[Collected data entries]

Start of Block

/-- A word that writes a value of the state in every active thread at issue (R209, R222): no source traps. -/
def valueWord (s : State) (i : Instr) (v : State → ThreadId → Word) : State :=
  s.issue i fun s g pc =>
    let ms := [microOf i fun _ => ⟨0, 0⟩]
    let outs := g.map fun t => (t, LaneOut.done [if activeIn i (s.thread t) then some ⟨(v s t).setWidth 64, 0⟩ else none])
    let s' := outs.foldl (fun s' (t, o) => s'.laneEffect t ms o pc (pc + BitVec.ofNat 64 i.size)) s
    s'.writeSregs outs ms

-- words performed once per team (R206)

/-- Teams in ascending order of their slot on the core. -/
def bySlot (s : State) : List Nat → List Nat
  | [] => []
  | n :: ns => ins (s.bySlot ns) n
where
  ins : List Nat → Nat → List Nat
    | [], n => [n]
    | m :: ms, n => if (s.team n).slot ≤ (s.team m).slot then n :: m :: ms else m :: ins ms n

/-- The teams of some threads with their threads, in the order in which a word serves them (R206). -/
def teamsOf (s : State) (act : List ThreadId) : List (Nat × List ThreadId) :=
  (s.bySlot (act.map s.teamOf).eraseDups).map fun n => (n, act.filter fun t => s.teamOf t = n)

/-- A word performed once per team: `f` acts for a team with its active threads, the operands of the performing thread, and the word's address
(R206). A team for which `wait` answers a state waits as that state says, before the word reads an operand. -/
def teamOnceAfter (s : State) (i : Instr) (wait : State → Nat → List ThreadId → Dword → Option State)
    (f : State → Nat → ThreadId → List ThreadId → Dword → List Dword → State) : State :=
  s.issue i fun s g pc =>
    let m := microOf i fun _ => ⟨0, 0⟩
    let act := g.filter fun t => activeIn i (s.thread t)
    (s.teamsOf act).foldl (fun s (n, ts) =>
      match ts.getLast? with
      | none => s
      | some t =>
        match wait s n ts pc with
        | some s => s
        | none =>
          match s.readOps t m.srcs with
          | .error c => s.defer t (s.trapAt t c pc (pc + BitVec.ofNat 64 i.size) 0 0 false)
          | .ok xs => f (s.tookReads t m.srcs) n t ts pc xs) s
/-- A word performed once per team at once. -/
def teamOnce (s : State) (i : Instr) (f : State → Nat → ThreadId → List ThreadId → Dword → List Dword → State) : State :=
  s.teamOnceAfter i (fun _ _ _ _ => none) f

/-- Writes a value to the destination of every listed thread (R206). -/
def writeAll (s : State) (d : Dst) (ts : List ThreadId) (x : Word) : State :=
  ts.foldl (fun s t => s.writeDst t d [x]) s

/-- A long-latency word each lane of which computes from its own operands (pipe C, R169, R170). -/
def computeLong (s : State) (i : Instr) (f : List Dword → Res) : State :=
  s.issue i fun s g pc => longBody i (g.map fun t => (t, s.evalLane t [microOf i f])) s pc

/-- The members of a word with the operands each reads, or the trap its reads raise. -/
def memberVals (s : State) (g : List ThreadId) (i : Instr) : List (ThreadId × Bool × Except Cause (List Dword)) :=
  let m := microOf i fun _ => ⟨0, 0⟩
  g.map fun t => (t, (s.thread t).passes m.guard, s.readOps t m.srcs)

/-- A member of a lane-exchange word: whether it is active, and what the read of each operand gives it (R171). -/
structure Member where
  thread : ThreadId
  active : Bool
  reads : List (Except Cause Dword)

End of Block

== Work to be completed ==
Each line from the top of the records down to the one with "let outs := g.map" must be retyped exactly; include both ends and nothing else.

== Written response ==
/-- A word that writes a value of the state in every active thread at issue (R209, R222): no source traps. -/
def valueWord (s : State) (i : Instr) (v : State → ThreadId → Word) : State :=
  s.issue i fun s g pc =>
    let ms := [microOf i fun _ => ⟨0, 0⟩]
    let outs := g.map fun t => (t, LaneOut.done [if activeIn i (s.thread t) then some ⟨(v s t).setWidth 64, 0⟩ else none])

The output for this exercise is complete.